(EXTRACTED INFORMATION)

/-- An arithmetic instruction computes each active element below VL from the same elements of its sources and leaves every
other element; its operand B may be a scalar. The flags and saturations of the active elements, and of the scalar's one
conversion, are recorded. Integer elements are words of their width: sums, differences and products wrap, and a shift takes its
amount modulo the width; they raise no flag. -/
def Obligations.VectorElementwise : Prop :=
  ∀ (u : TId) (o : VArith) (f : Fmt) (s : State), VectorReady u f s →
    let w := s.tw u.toNat
    let vl := s.f (Reg.vecSpanVl u.toNat)
    vl * fmtBits f ≤ 131072 →
    let act := (List.range vl).filter (admits w o.m o.k)
    let lane := fun (op : LOp) (j : Nat) =>
      laneOp f op (rmResolve .dyn (s.f (Reg.vecFpcsrRm u.toNat))) (s.fb (Reg.vecModeP16inf u.toNat))
        (element w o.a f vl j) (operandB u o f s j) (element w o.d f vl j)
    let row := fun (i : Issue → VArith → Instr) (op : LOp) => ∃ t, Completes (i .whole o) u .vec s t ∧
      WritesElements u o.d f vl (fun j => if admits w o.m o.k j then some (lane op j).1 else none) s t ∧
      RecordsFlags u (scalarFlags u o f s :: act.map (fun j => (lane op j).2)) s t
    let int := fun (i : Issue → VArith → Instr) (g : ∀ n, BitVec n → BitVec n → BitVec n) =>
      ∃ t, Completes (i .whole o) u .vec s t ∧ RecordsFlags u [] s t ∧
      WritesElements u o.d f vl (fun j => if admits w o.m o.k j then
        some (g (fmtBits f) (BitVec.ofNat _ (element w o.a f vl j)) (BitVec.ofNat _ (operandB u o f s j))).toNat else none) s t
    (isInt f = true → int (.vadd u) (fun _ x y => x + y) ∧ int (.vsub u) (fun _ x y => x - y) ∧
      int (.vmul u) (fun _ x y => x * y) ∧ int (.vneg u) (fun _ x _ => -x) ∧ int (.vabs u) (fun _ x _ => if x.msb then -x else x) ∧
      int (.vmin u) (fun _ x y => if y.slt x then y else x) ∧ int (.vmax u) (fun _ x y => if x.slt y then y else x) ∧
      int (.vand u) (fun _ x y => x &&& y) ∧ int (.vor u) (fun _ x y => x ||| y) ∧ int (.vxor u) (fun _ x y => x ^^^ y) ∧
      int (.vsll u) (fun n x y => x <<< (y.toNat % n)) ∧ int (.vsrl u) (fun n x y => x >>> (y.toNat % n)) ∧
      int (.vsra u) (fun n x y => x.sshiftRight (y.toNat % n)) ∧ int (.vmv u) (fun _ x _ => x)) ∧
    row (.vadd u) .add ∧ row (.vsub u) .sub ∧ row (.vneg u) .neg ∧ row (.vmv u) .mv ∧
    (isComplex f = false → row (.vmul u) .mul ∧ row (.vmin u) .min ∧ row (.vmax u) .max ∧ row (.vabs u) .abs) ∧
    (f = .b32 ∨ f = .b64 → row (.vdiv u) .div ∧ (o.b = 0 → row (.vsqrt u) .sqrt)) ∧
    (isFloat f = true → row (.vfma u) .fma ∧ row (.vfms u) .fms) ∧
    (isInt f = true → row (.vand u) .and ∧ row (.vor u) .or ∧ row (.vxor u) .xor ∧ row (.vsll u) .sll ∧
      row (.vsrl u) .srl ∧ row (.vsra u) .sra) ∧
    (isComplex f = true → row (.vcmul u) .cmul ∧ row (.vcmac u) .cmac ∧ row (.vconj u) .conj) ∧
    (o.m = true → ∃ t, Completes (.vmerge u .whole o) u .vec s t ∧
      WritesElements u o.d f vl (fun j => some (if w.mbit o.k.toNat j then element w o.a f vl j else operandB u o f s j)) s t ∧
      RecordsFlags u [scalarFlags u o f s] s t)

(End EXTRACTED INFORMATION)

* EXERCISE DETAILS
An exact repetition of the data above is all that is needed.

* RESPONSE TO THE TASK
/-- An arithmetic instruction computes each active element below VL from the same elements of its sources and leaves every
other element; its operand B may be a scalar. The flags and saturations of the active elements, and of the scalar's one
conversion, are recorded. Integer elements are words of their width: sums, differences and products wrap, and a shift takes its
amount modulo the width; they raise no flag. -/
def Obligations.VectorElementwise : Prop :=
  ∀ (u : TId) (o : VArith) (f : Fmt) (s : State), VectorReady u f s →
    let w := s.tw u.toNat
    let vl := s.f (Reg.vecSpanVl u.toNat)
    vl * fmtBits f ≤ 131072 →
    let act := (List.range vl).filter (admits w o.m o.k)
    let lane := fun (op : LOp) (j : Nat) =>
      laneOp f op (rmResolve .dyn (s.f (Reg.vecFpcsrRm u.toNat))) (s.fb (Reg.vecModeP16inf u.toNat))
        (element w o.a f vl j) (operandB u o f s j) (element w o.d f vl j)
    let row := fun (i : Issue → VArith → Instr) (op : LOp) => ∃ t, Completes (i .whole o) u .vec s t ∧
      WritesElements u o.d f vl (fun j => if admits w o.m o.k j then some (lane op j).1 else none) s t ∧
      RecordsFlags u (scalarFlags u o f s :: act.map (fun j => (lane op j).2)) s t
    let int := fun (i : Issue → VArith → Instr) (g : ∀ n, BitVec n → BitVec n → BitVec n) =>
      ∃ t, Completes (i .whole o) u .vec s t ∧ RecordsFlags u [] s t ∧
      WritesElements u o.d f vl (fun j => if admits w o.m o.k j then
        some (g (fmtBits f) (BitVec.ofNat _ (element w o.a f vl j)) (BitVec.ofNat _ (operandB u o f s j))).toNat else none) s t
    (isInt f = true → int (.vadd u) (fun _ x y => x + y) ∧ int (.vsub u) (fun _ x y => x - y) ∧
      int (.vmul u) (fun _ x y => x * y) ∧ int (.vneg u) (fun _ x _ => -x) ∧ int (.vabs u) (fun _ x _ => if x.msb then -x else x) ∧
      int (.vmin u) (fun _ x y => if y.slt x then y else x) ∧ int (.vmax u) (fun _ x y => if x.slt y then y else x) ∧
      int (.vand u) (fun _ x y => x &&& y) ∧ int (.vor u) (fun _ x y => x ||| y) ∧ int (.vxor u) (fun _ x y => x ^^^ y) ∧
      int (.vsll u) (fun n x y => x <<< (y.toNat % n)) ∧ int (.vsrl u) (fun n x y => x >>> (y.toNat % n)) ∧
      int (.vsra u) (fun n x y => x.sshiftRight (y.toNat % n)) ∧ int (.vmv u) (fun _ x _ => x)) ∧
    row (.vadd u) .add ∧ row (.vsub u) .sub ∧ row (.vneg u) .neg ∧ row (.vmv u) .mv ∧
    (isComplex f = false → row (.vmul u) .mul ∧ row (.vmin u) .min ∧ row (.vmax u) .max ∧ row (.vabs u) .abs) ∧
    (f = .b32 ∨ f = .b64 → row (.vdiv u) .div ∧ (o.b = 0 → row (.vsqrt u) .sqrt)) ∧
    (isFloat f = true → row (.vfma u) .fma ∧ row (.vfms u) .fms) ∧
    (isInt f = true → row (.vand u) .and ∧ row (.vor u) .or ∧ row (.vxor u) .xor ∧ row (.vsll u) .sll ∧
      row (.vsrl u) .srl ∧ row (.vsra u) .sra) ∧
    (isComplex f = true → row (.vcmul u) .cmul ∧ row (.vcmac u) .cmac ∧ row (.vconj u) .conj) ∧
    (o.m = true → ∃ t, Completes (.vmerge u .whole o) u .vec s t ∧
      WritesElements u o.d f vl (fun j => some (if w.mbit o.k.toNat j then element w o.a f vl j else operandB u o f s j)) s t ∧
      RecordsFlags u [scalarFlags u o f s] s t)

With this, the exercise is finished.